The Digital Age Is Making Us Physically and Mentally Lazy?

The Digital Age Is Making Us Physically and Mentally Lazy? When presented with a range of statements in the formal essay paper of my English mock exam, one in particular stood out: “The Digital Age is making us physically and mentally lazy.”

It seemed far more interesting than the other standard subjects, sport, politics, national pride, obesity, cyber-bullying, and more sport. None of which I really felt I could write about, yet alone complete a full essay in less than the 30 minutes I had allocated to the article.

Despite the single line scrawled on my planning sheet, my topic really got me thinking. Spending the amount of time I do on the computer, I have pretty strong views on this subject.

The digital age is making us lazy?

Physically; yes, I couldn’t agree more. In years gone past, watching a film would have involved walking to the cinema, but thanks to the technology today, there is almost no need. Why would you, when at the click of a button, the film can be instantly streamed to the viewer’s choice of device? Be it an iPod, laptop, cell-phone, minimal effort is needed.

Also, with the prices and plans of portable cellular telecommunications devices dropping in price, one can be connected with their “bestmate” with a singly thumb-movement.

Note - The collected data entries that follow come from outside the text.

-- ==== Sys2Proof/Machine/Token.lean ====
section
/-! DEFINITION. The output tokens: their constructors (spec/00_scope.md R10) and their 64-bit words
(spec/30_encoding.md R97). -/

namespace Sys2Proof.Machine

/-- R10. `fin` is the spec's `END`. -/
inductive Token where
  | mark (rate : Word) (bp : Bool)
  | space (rate : Word) (bp : Bool)
  | sil (ms : BitVec 16) (rate : Word) (bp : Bool)
  | fin (rate : Word) (bp : Bool)
deriving DecidableEq, Repr

/-- R10: `TONE(b, r, bp)`, the bit modulator (R122). -/
def tone (b : Bool) (rate : Word) (bp : Bool) : Token :=
  if b then .mark rate bp else .space rate bp

/-- R97: `KIND`. -/
def Token.kind : Token → BitVec 2
  | .space _ _ => 0
  | .mark _ _ => 1
  | .sil _ _ _ => 2
  | .fin _ _ => 3

/-- R97: `DUR`, 0 but for a silence. -/
def Token.dur : Token → BitVec 16
  | .sil ms _ _ => ms
  | _ => 0

/-- R97: `RATE`. -/
def Token.rate : Token → Word
  | .mark r _ => r
  | .space r _ => r
  | .sil _ r _ => r
  | .fin r _ => r

/-- R97: `BP`. -/
def Token.bp : Token → Bool
  | .mark _ bp => bp
  | .space _ bp => bp
  | .sil _ _ bp => bp
  | .fin _ bp => bp

/-- R97: `{RATE, DUR, 0[12:0], BP, KIND}`. -/
def Token.encode (t : Token) : TokenWord :=
  t.rate ++ t.dur ++ 0#13 ++ BitVec.ofBool t.bp ++ t.kind

/-- The token a sink reads from a word of R97: none where a field that R97 fixes at 0 is not 0. -/
def Token.decode (w : TokenWord) : Option Token :=
  let rate : Word := w.extractLsb' 32 32
  let dur : BitVec 16 := w.extractLsb' 16 16
  let bp := w.getLsbD 2
  let kind : BitVec 2 := w.extractLsb' 0 2
  if w.extractLsb' 3 13 ≠ 0#13 then none
  else if kind = 2 then some (.sil dur rate bp)
  else if dur ≠ 0 then none
  else if kind = 0 then some (.space rate bp)
  else if kind = 1 then some (.mark rate bp)
  else some (.fin rate bp)

/-- The same token with another band-pass tag (R92). -/
def Token.withBp (bp : Bool) : Token → Token
  | .mark r _ => .mark r bp
  | .space r _ => .space r bp
  | .sil ms r _ => .sil ms r bp
  | .fin r _ => .fin r bp

/-- R12: whether a token is a bit tone. -/
def Token.isTone : Token → Bool
  | .mark _ _ => true
  | .space _ _ => true
  | .sil _ _ _ => false
  | .fin _ _ => false

end Sys2Proof.Machine
end

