-- ==== Sys2Proof/Machine/Serializer.lean ====
section
/-! DEFINITION. The byte serializer's command, `ENC` (spec/41_byte_serializer.md R142). -/

namespace Sys2Proof.Machine

/-- R142: `Body()` of `ENC`, the header's bytes alone. -/
def bodyEnc (hdr : List Byte) (fs : Word) : List Token := encodeBits hdr fs false

/-- R142: `ENC`. -/
def execEnc (s : State) : Host.Outcome State Fault Refusal :=
  headerCommand (encode .enc) bodyEnc false s

end Sys2Proof.Machine
end

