-- ==== Sys2Proof/Machine/HostScript.lean ====
section
/-! DEFINITION. The host-script notation of spec/30_encoding.md R102 to R104, as lists of the host's moves. A script is
run by putting it into State.inputs; the machine does not depend on this file. -/

namespace Sys2Proof.Machine

/-- R61: the word address of cell `i`, for `i` up to 0xFFFF. -/
def cellAddr (i : Nat) : HostAddr := BitVec.ofNat 17 (0x10000 + i)

/-- R102: a line `<MNEMONIC> [bp]`. -/
def issue (i : Instr) : Input := .write 0 (encode i)

/-- The cell writes of `LOADHDR`, from cell `start` on. -/
def loadCells : Nat → List Word → List Input
  | _, [] => []
  | start, c :: rest => .write (cellAddr start) c :: loadCells (start + 1) rest

/-- R103: `LOADHDR`, on the code points of the header. -/
def loadHdr (codePoints : List Word) : List Input :=
  loadCells 0 codePoints ++ [.write 3 (BitVec.ofNat 32 codePoints.length)]

/-- R103: `CLRW`. -/
def clearDropped : Input := .write 1 0x00000100

/-- Which moves are lines of a host script (R102, R103): the host's accesses and its poll loop. -/
def Input.isScriptLine : Input → Bool
  | .read _ => true
  | .write _ _ => true
  | .wait => true
  | .ready _ => false
  | .turn => false
  | .reset => false

/-- What a host script expects of its end (R316; DESIGN CHOICE, log 23). -/
structure Expectation where
  /-- The errors the script expects its last command may end with; none is listed where it expects success. -/
  errors : List BlockError
  /-- Whether the script expects a write of its own to be dropped. -/
  drop : Bool
deriving DecidableEq, Repr

/-- The expectation of a script that expects neither an error nor a dropped write. -/
def Expectation.nothing : Expectation where
  errors := []
  drop := false

/-- R104: `mark(sampleRate)`. -/
def callMark (rate : Word) : List Input := [.write 2 rate, issue .mark, .wait]

/-- R104: `space(sampleRate)`. -/
def callSpace (rate : Word) : List Input := [.write 2 rate, issue .space, .wait]

/-- R104: `encodeBits(bytes, sampleRate)`. -/
def callEncodeBits (codePoints : List Word) (rate : Word) : List Input :=
  .write 2 rate :: loadHdr codePoints ++ [issue .enc, .wait]

/-- R104: `genHeader(headerData, mode, sampleRate, bandpass)`; a mode is its number of R94. -/
def callGenHeader (codePoints : List Word) (mode : BitVec 4) (rate : Word) (bp : Bool) : List Input :=
  .write 2 rate :: loadHdr codePoints ++ [issue (hdrInstr mode bp), .wait]

/-- R104: `genEOM(mode, sampleRate, bandpass)`. -/
def callGenEom (mode : BitVec 4) (rate : Word) (bp : Bool) : List Input :=
  [.write 2 rate, issue (eomInstr mode bp), .wait]

end Sys2Proof.Machine
end

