-- ==== Sys2Proof/Tests/Slice0.lean ====
section
/-! SUPPORT. Tests: the well-formedness smoke, the encodings of spec/30_encoding.md R101 written out bit by bit, single
steps with the results of spec/95_test_vectors.md, and for each obligation with hypotheses states that meet them. -/

namespace Sys2Proof.Tests

open Sys2Proof Sys2Proof.Machine

/-! ### Helpers -/

/-- "ZCZC-TEST" (spec/95_test_vectors.md, conventions). -/
def header9 : List Byte := [0x5A, 0x43, 0x5A, 0x43, 0x2D, 0x54, 0x45, 0x53, 0x54]

/-- The reset state with these cells written from cell 0 on and `HLEN` their number. -/
def withCells (cells : List Word) : State :=
  { State.reset with
    hlen := BitVec.ofNat 32 cells.length, hbuf := (List.range cells.length).zip cells }

/-- The reset state with a header of bytes loaded. -/
def loaded (hdr : List Byte) : State := withCells (hdr.map (BitVec.setWidth 32))

/-- A word accepted, the check step next. -/
def checking (w : Word) (s : State) : State := { s with cmd := w, phase := .check }

/-- An instruction in `RUN` at a token index. -/
def running (i : Instr) (tpc : Word) (s : State) : State := { s with cmd := encode i, phase := .run, tpc := tpc }

/-- A schedule put before a state. -/
def given (moves : List Input) (s : State) : State := { s with inputs := moves }

def nextOf : Host.Outcome State Fault Refusal → Option State
  | .next t => some t
  | .fault _ => none
  | .refused _ => none

def faultOf : Host.Outcome State Fault Refusal → Option Fault
  | .next _ => none
  | .fault f => some f
  | .refused _ => none

theorem eq_next {o : Host.Outcome State Fault Refusal} {t : State} (h : nextOf o = some t) : o = .next t := by
  cases o <;> simp_all [nextOf]

theorem eq_fault {o : Host.Outcome State Fault Refusal} {f : Fault} (h : faultOf o = some f) : o = .fault f := by
  cases o <;> simp_all [faultOf]

/-- The word a step sent, and the phase and `DONE` after it. -/
def sent (o : Host.Outcome State Fault Refusal) : Option (List TokenWord × Phase × Bool) :=
  (nextOf o).map fun t => (t.sunk, t.phase, t.done)

/-- What an instruction sends in `RUN` at a token index, with a header loaded. -/
def sentAt (i : Instr) (tpc : Word) (hdr : List Byte) : Option (List TokenWord × Phase × Bool) :=
  sent (exec i (running i tpc (loaded hdr)))

/-- `ERR`, `EINFO`, `PHASE` after a step. -/
def ended (o : Host.Outcome State Fault Refusal) : Option (BitVec 4 × Word × Phase) :=
  (nextOf o).map fun t => (t.err, t.einfo, t.phase)
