-- ==== Sys2Proof/Word.lean ====
section
/-! DEFINITION. The word types of the part. A port transfers 32-bit words (R183), a frame is a string of
bytes, and the cipher works on blocks of 16 bytes (00_scope, "Units and conventions"). -/

namespace Sys2Proof

/-- One byte of a frame, a mailbox or a control message. -/
abbrev Byte := BitVec 8

/-- One word of an access point (R183). -/
abbrev Word := BitVec 32

/-- One block of 16 bytes; also a key's material (R24) and the root (R26). -/
abbrev Block := BitVec 128

end Sys2Proof
end

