-- ==== Sys2Proof/Machine/ResetOps.lean ====
section
/-! DEFINITION. Responses of the ports (R168), the entry into BOOTSTRAP (R179), and what PART RESET and an executed
ERASE do to each block (R23, R43, R44, R75, R99, R101, R114, R146, R163, R164, R172, R181, R182). -/

namespace Sys2Proof.Machine

/-- The response of a command is written at port p (R168): it replaces the content of the response slot, the read
position becomes 0, RESPONSE latches, command progress becomes IDLE. -/
def State.respond (p : Port) (st : Status) (result : List Word) : State → State :=
  State.updPort p fun q =>
    { q with response := st.code :: result, responsePos := 0, responseCause := true, cmd := .idle }

/-- The part enters BOOTSTRAP (R179): Part Control sends the BOOT trigger. -/
def State.enterBootstrap (s : State) : State := (s.setPartState .bootstrap).sendBoot

/-! ### Ports (R164, R172, R173) -/

/-- What PART RESET and ERASE do to a port but for its command in progress (R164, R166, R172, R173). A push or a
mailbox write already ignored goes on being ignored (log entry 16). -/
def PortState.afterReset (q : PortState) : PortState :=
  let q :=
    match q.push with
    | .frame n => { q with push := .ignoring n, lostPush := true }
    | .none | .ignoring _ => q
  let q :=
    match q.mailWrite with
    | .gathering len ws => { q with mailWrite := .ignoring (wordCount len - ws.length), lostMail := true }
    | .ignoring n => { q with mailWrite := .ignoring n, lostMail := true }
    | .none => q
  let q :=
    match q.cmd with
    | .writing _ => { q with cmd := .idle, lostCommand := true }
    | .idle | .inProgress _ => q
  { q with pullPos := 0, responsePos := 0, mailbox := {}, mailPos := 0, mailCause := false, enable := {} }

/-- A command still IN PROGRESS at a port is ended by the reset (R172): REFUSED_STATE, no result words. -/
def State.endCommand (p : Port) (s : State) : State :=
  if (s.port p).cmd.busy then s.respond p .refusedState [] else s

/-- Both ports at PART RESET or ERASE (R164, R172). The command that causes the reset is answered afterwards; its
own port is not IN PROGRESS here. -/
def State.resetPorts (s : State) : State :=
  (((s.updSPort PortState.afterReset).updLPort PortState.afterReset).endCommand .s).endCommand .l

/-! ### PART RESET (R181) -/

/-- The engine abandons its work (R99, R23): its channel's mark clears, a CLOSING descriptor becomes EMPTY, its slot's
mark clears, the engine is IDLE with last direction OUTBOUND and every replay burst mark released (R76). A write of
the root transmit counter that was in progress completes (log entry 9). The buffer returns with all others
(`resetPool`). -/
def State.abandonWork (s : State) : State :=
  ((((s.mapChans fun _ c => if c.state = .closing then {} else { c with inEngine := false }).mapSlots
      fun _ v => { v with engineUse := false }).updEngine
      fun e => { e with work := none, lastDirection := .outbound, burst := Vector.replicate 23 false }).updRoot
    fun r => { r with unsavedCounter := none })

/-- The pool, the queues and the control pending list at PART RESET and ERASE (R75). -/
def State.resetPool (s : State) : State := { s with pool := {}, sIn := [], sOut := [], lRx := [], lTx := [], ctrl := [] }

/-- Every open context ends (R146 step 1): its staged key is discarded, its number joins the finished list. -/
def State.endContexts (s : State) : State :=
  contextNumbers.foldl (fun t c => if (t.ctx c).isOpen then (t.discardSuccessor c).freeContext c else t) s

/-- The Renewal Controller at PART RESET (R146 steps 1 and 2). -/
def State.resetRenewal (s : State) : State :=
  (s.endContexts).updRenewal fun n =>
    { n with list := [], backoff := Vector.replicate 23 {}, bootBackoff := {}, bootRelist := .idle }

/-- Every STAGED slot is discarded and the pending root becomes none (R44). -/
def State.discardStaged (s : State) : State :=
  (workingSlots.foldl (fun t x => t.discardSlot x) s).updRoot fun r => { r with pendingRoot := none }

/-- Drains restart at 32 and REQUESTED is cleared (R44, R35). -/
def State.restartDrains : State → State :=
  State.mapSlots fun _ v =>
    { v with requested := false, drain := if v.state = .draining then 32 else v.drain }

/-- The triggers of the kept slots are sent anew (R44): SPENT for each, then SUSPECT for each, in ascending slot
order (log entry 14). -/
def State.resendTriggers (s : State) : State :=
  let t := workingSlots.foldl
    (fun t x => if (t.slot x).state = .active ∧ (t.slot x).spent then t.sendTrigger x .spent else t) s
  workingSlots.foldl
    (fun t x =>
      if (t.slot x).state = .active ∧ (t.slot x).suspect ∧ (t.slot x).spent = false then t.sendTrigger x .suspect
      else t) t

/-- The faults in which a kept slot still stands are raised anew (R44): KEY_AGE_OVER or KEY_SPENT before TAG_FAILS, an order
that R44 leaves open (log entry 14). -/
def State.reraiseSlot (s : State) (x : Nat) : State :=
  let v := s.slot x
  let t :=
    if v.state = .active ∧ v.spent then
      if v.maxAge + 256 ≤ v.age then s.raiseFault .keyAgeOver (.slot x) else s.raiseFault .keySpent (.slot x)
    else s
  if (v.state = .active ∨ v.state = .draining) ∧ v.suspect then t.raiseFault .tagFails (.slot x) else t

/-- The part state after PART RESET (R181). -/
def State.stateAfterReset (s : State) : PartState :=
  if (s.chan 0).current ≠ none then .run else if s.root.active then .bootstrap else .noRoot

/-- The Link Watch at PART RESET (R101, R102): the quiet timer runs when the part goes to RUN. -/
def LinkWatch.afterReset (runs : Bool) (l : LinkWatch) : LinkWatch :=
  { l with quiet := if runs then .running else .stopped, quietRemaining := 15, quietMark := false
           malformed := 0, foreign := 0, overrun := 0, malformedMark := false, test := none, selfCheckMark := false }

/-- PART RESET but for its response (R181): the blocks in the order of the manual's chapters, the fault list emptied
with RESTARTED created before the Key Store raises its faults anew, the BOOT trigger last (R44, R146, R163). -/
def State.partResetBlocks (s : State) : State :=
  let t := ((s.abandonWork).resetRenewal).discardStaged
  let t := (t.resetPool).restartDrains
  let t := (t.updMessenger fun m => { m with noSlotMark := false }).setWindow none
  let t := (t.resetPorts).resetFaults .restarted
  let t := workingSlots.foldl State.reraiseSlot t
  let t := t.resendTriggers
  let after := t.stateAfterReset
  let t := (t.updLink (LinkWatch.afterReset (after == .run))).setPartState after
  if after = .bootstrap then t.sendBoot else t

/-! ### ERASE (R42, R43, R182) -/

/-- An executed erase but for its response (R43, R182): the part is as after a power-on with an empty non-volatile
store, but for the counts that keep running, the ports (R164) and the ERASED record; FAILED stays FAILED. -/
def State.eraseBlocks (s : State) : State :=
  let t : State :=
    { State.reset with
      pending := s.pending
      partState := if s.partState = .failed then .failed else .noRoot
      tick := s.tick
      intervalTicks := s.intervalTicks
      selfCheckPending := s.selfCheckPending
      faults := s.faults
      beacon := s.beacon
      sPort := s.sPort
      lPort := s.lPort }
  (t.resetPorts).resetFaults .erased

/-- Result codes of ERASE (R185): 1 OPENED, 2 RESTARTED, 3 EXECUTED. -/
def eraseResult (k : Nat) : List Word := [word4 0 0 0 k]

/-- The erase that port p asked for is executed and answered (R43, R172). -/
def State.executeErase (p : Port) (s : State) : State :=
  (((s.updPort p fun q => { q with cmd := .idle }).eraseBlocks).respond p .done (eraseResult 3))

/-- The port whose ERASE waits for the SELF CHECK or for the write of a LOAD ROOT (R176, R178). -/
def State.waitingErase (s : State) : Option Port :=
  if s.sPort.cmd = .inProgress .erase then some .s else if s.lPort.cmd = .inProgress .erase then some .l else none

/-- A waiting ERASE is executed (R176, R178). -/
def State.executeWaitingErase (s : State) : State :=
  match s.waitingErase with
  | some p => s.executeErase p
  | none => s

end Sys2Proof.Machine
end

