/-- A frame discarded at its start (R92). The buffer returns first, so a clear of POOL_LOW that its return sends reaches
the Fault Monitor before the raise that the discard may send; R148 leaves either order (log entry 32). -/
def State.discardFrame (r : Discard) (i : Nat) (k : Option FoundKey) (s : State) : State :=
  let t := (s.returnBuffer).setAsidePlace false
  let t := t.updEngine fun e => { e with discards := e.discards.add r }
  let t :=
    if r.onChannel && s.isOpenIndex i then
      t.updChan i fun c => { c with discarded := satInc 4294967295 c.discarded }
    else t
  t.discardExtra r k

/-- Steps 7 and 8 of R89. -/
def State.lateCheck (s : State) (i : Nat) (h : LineHeader) : Option Discard :=
  let c := s.chan i
  if !((c.kind == .data && h.kind == kindData) || (i == 0 && h.kind == kindControl)) then some .noChannel
  else if c.flags.hold then some .held
  else none

/-- A frame that has passed every check goes into flight (R88, R95): under a staged successor the switch is made
first. -/
def State.launchInbound (f : LineIn) (k : FoundKey) (i : Nat) (s : State) : State :=
  let t := match k with
    | .successor _ _ c => s.completeRenewal c
    | .slot _ => s
    | .root => s
  let t := match k.slot? with
    | some x => t.markSlot x
    | none => t
  (t.markChannel i).setWork (some (.inbound f (s.foundWorkKey k) f.parts.header.counter.toNat i))

/-- Steps 3 to 8 of R89 for a descriptor that holds a key. -/
def State.checkKey (f : LineIn) (i : Nat) (s : State) : State :=
  let h := f.parts.header
  let n := h.counter.toNat
  match s.findKey i h with
  | none => s.discardFrame .unknownKey i none
  | some k =>
    if s.foundSuspect k then s.discardFrame .suspect i (some k)
    else if s.foundReplay k n then s.discardFrame .replay i (some k)
    else if !f.tagPasses (s.foundWorkKey k).material then s.discardFrame .tagFail i (some k)
    else
      let t := (s.updateWindow k n).reportValid
      match t.lateCheck i h with
      | some r => t.discardFrame r i (some k)
      | none => t.launchInbound f k i

/-- The inbound checks in order (R88, R89). -/
def State.checkInbound (f : LineIn) (s : State) : State :=
  let h := f.parts.header
  let i := h.channel.toNat
  if s.partState = .noRoot then s.discardFrame .notReady i none
  else if !f.formed then s.discardFrame .malformed i none
  else if s.root.storeTag ≠ some h.storeTag then s.discardFrame .foreign i none
  else if s.partState = .bootstrap ∧ h.kind ≠ kindControl then s.discardFrame .notReady i none
  else if !(s.chan i).namesKey then s.discardFrame .noChannel i none
  else s.checkKey f i

/-- INBOUND is taken (R88). -/
def State.startInbound (s : State) : State :=
  if s.pick = some .inbound then
    match s.lRx with
    | [] => s
    | f :: rest => (((s.updLRx fun _ => rest).setDirection .inbound).setAsidePlace true).checkInbound f
  else s

/-! ### TEST and SELF CHECK (R100) -/

/-- TEST is taken: a TEST start counts as outbound (R79, R80 class 2, R100). -/
def State.startTest (s : State) : State :=
  if s.pick = some .test then
    match s.link.test with
    | some t => (s.setDirection .outbound).setWork (some (.test t.next))
    | none => s
  else s

/-- SELF CHECK is taken, once, at the start of BOOT (R78, R79, R100). -/
def State.startSelfCheck (s : State) : State :=
  if s.pick = some .selfCheck then { (s.setWork (some .selfCheck)) with selfCheckPending := false } else s

/-! ### Completions (R96, R97) -/

/-- Steps 1 to 3 of R96: the descriptor's mark clears and a CLOSING descriptor becomes EMPTY (R15), the slot's mark
clears and a drain end that has been waiting is performed (R35), the engine is IDLE. -/
def State.endFlight (i : Nat) (k : KeyRef) (s : State) : State :=
  let t := s.updChan i fun c => if c.state = .closing then {} else { c with inEngine := false }
  let t := match k with
    | .slot x => (t.updSlot x fun v => { v with engineUse := false }).endDrain x
    | .root => t.updRoot fun r => { r with unsavedCounter := none }
  t.setWork none

/-- The slot byte of a header: the key's slot, 0 under the root (R85). -/
def KeyRef.slotByte : KeyRef → Byte
  | .slot x => BitVec.ofNat 8 x
  | .root => 0

/-- The line header of an outbound frame (R85). -/
def State.outHeader (s : State) (kind : Byte) (i : Nat) (k : WorkKey) (n len : Nat) : LineHeader :=
  { storeTag := s.root.storeTag.getD 0, kind := kind, channel := BitVec.ofNat 8 i, slot := k.ref.slotByte
    generation := k.generation, counter := BitVec.ofNat 48 n, length := BitVec.ofNat 16 len }

/-- The completion of outbound work (R96). -/
def State.completeOutbound (s : State) : State :=
  match s.engine.work with
  | some (.outData f k n i) =>
    let line := buildFrame k.material (s.outHeader kindData i k n f.length) f.payload
    (s.updLTx fun l => l ++ [line]).endFlight i k.ref
  | some (.outControl m k n) =>
    let line := buildFrame k.material (s.outHeader kindControl 0 k n m.payload.length) m.payload
    ((s.updLTx fun l => l ++ [line]).reportPlaced m.serial).endFlight 0 k.ref
  | some (.inbound ..) | some (.test _) | some .selfCheck | none => s

/-- The delivery of a data frame into its place of S-out (R97, R67). -/
def State.deliverData (f : LineIn) (k : WorkKey) (i : Nat) (s : State) : State :=
  let c := s.chan i
  let t := (s.setAsidePlace false).updSOut fun l =>
    l ++ [{ channel := i, level := c.level, length := f.parts.header.length.toNat, payload := f.payload k.material }]
  if c.state = .closing then t else t.updChan i fun d => { d with received := satInc 4294967295 d.received }

/-- The message is a LOOPBACK PROBE. -/
def Message.isProbe : Message → Bool
  | .probe _ _ _ => true
  | .delivery _ | .commit _ | .refuse _ _ | .renew _ | .order _ _ | .ack _ _ => false

/-- Between s and t the echo of a probe took the last free buffer (R109). That a KEY ACCEPT or KEY REJECT that took it makes no
other composition fail, the frame's buffer being back before the next event (R70, last paragraph), is the model's choice (log
entry 37). -/
def State.echoTookLast (m : Option Message) (s t : State) : Bool :=
  m.any Message.isProbe && s.pool.free == 1 && t.pool.free == 0

/-- A control frame is handed to the Control Messenger, then its buffer returns and its place is released (R97, R67;
log entry 15). Where a probe's echo took the last free buffer, a composition by another block that falls together with the
completion finds none before that buffer returns, and fails (R109, log entry 35). -/
def State.deliverControl (f : LineIn) (k : WorkKey) (s : State) : State :=
  let bs := f.payload k.material
  let t := s.handleControl bs
  let t := if s.echoTookLast (parseMessage bs) t then t.takeComposition else t
  (t.returnBuffer.setAsidePlace false).updChan 0 fun d => { d with received := satInc 4294967295 d.received }

/-- The completion of an inbound frame (R97). -/
def State.completeInbound (s : State) : State :=
  match s.engine.work with
  | some (.inbound f k _ i) =>
    let t := if f.parts.header.kind = kindControl then s.deliverControl f k else s.deliverData f k i
    t.endFlight i k.ref
  | some (.outData ..) | some (.outControl ..) | some (.test _) | some .selfCheck | none => s

/-! ### The end of a test frame (R111, R112) -/

/-- The record after the result of test frame k (R111). -/
def TestRecord.result (k : Nat) (pass : Bool) (t : TestRecord) : TestRecord :=
  { t with run := t.run + 1
           passed := if pass then t.passed + 1 else t.passed
           firstFail := if pass then t.firstFail else t.firstFail.or (some k)
           next := k + 1
           offered := false }

/-- The end of the test (R112). -/
def State.endTest (t : TestRecord) (s : State) : State :=
  let u := s.respond .l .done [word4 t.requested t.run t.passed (numberCode t.firstFail)]
  let u :=
    if t.passed < t.run ∧ s.link.selfCheckMark = false then
      (u.raiseFault .selfCheckFail .nothing).updLink fun l => { l with selfCheckMark := true }
    else if t.passed = t.run ∧ t.run = t.requested ∧ s.link.selfCheckMark then
      (u.clearFault .selfCheckFail .nothing).updLink fun l => { l with selfCheckMark := false }
    else u
  u.updLink fun l => { l with test := none }

/-- The completion of TEST work (R111). -/
def State.completeTest (tagUpset : BitVec 64) (textUpset : BitVec 512) (s : State) : State :=
  match s.engine.work, s.link.test with
  | some (.test k), some t =>
    let u := s.setWork none
    let r := t.result k (testPasses k tagUpset textUpset)
    if r.next ≤ r.requested then u.updLink fun l => { l with test := some { r with offered := true } }
    else u.endTest r
  | _, _ => s

/-- The completion of the SELF CHECK (R176): the part goes to FAILED, NO_ROOT or BOOTSTRAP, then an ERASE that waits
is executed. -/
def State.completeSelfCheck (upset : Block) (s : State) : State :=
  match s.engine.work with
  | some .selfCheck =>
    let t := s.setWork none
    let t :=
      if !selfCheckPasses upset then t.setPartState .failed
      else if t.root.active then t.enterBootstrap
      else t.setPartState .noRoot
    t.executeWaitingErase
  | some (.inbound ..) | some (.outData ..) | some (.outControl ..) | some (.test _) | none => s

end Sys2Proof.Machine
end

I could be very “old fashioned” and say that in the past, keeping in contact involved physical exertion and walking around to your friends house, but no, one still needed to get up and walk to use the landline telephone in the hallway, before cell-phones rendered them and the effort involved pointless.

As for mentally lazy, I have to disagree. Young people are generally becoming more and more informed, thanks to the power of the internet. In order for this to happen, their brains would need to be engaged. Digital devices make our lives easier, but they do not erase the need to think. While technology solves many problems, it also creates new ones.

Ones that rely on the human element for solutions.

Just because you have the two photos stored on your computer hard drive, along with the editing software, does not mean that no mental effort is needed to successfully merge the two images. The essential element of the human brain is needed for the solution; selecting colours, brushes, layers, filters, and so on. Those skills do not come magically, but instead are something mastered after practice and gaining the relevant skills. Whoever said the digital age was making us lazy?

The digital age is also encouraging young people to question; question their lives, the world, scientific “knowledge”, question the direction of the future. Play computer games and watching television is not simply watching a dot move across a screen anymore. Instead it provides people with opportunities to think –and dream- about more, what is possible.

One of the drawbacks of the digital age may be the physical impacts of becoming lazy, due to the redundancy of exercise, but mentally it is almost the opposite. People now have access to resources and opinions which are changing their lives and the way they think. Extending the way they think.

How could that be making us mentally lazy?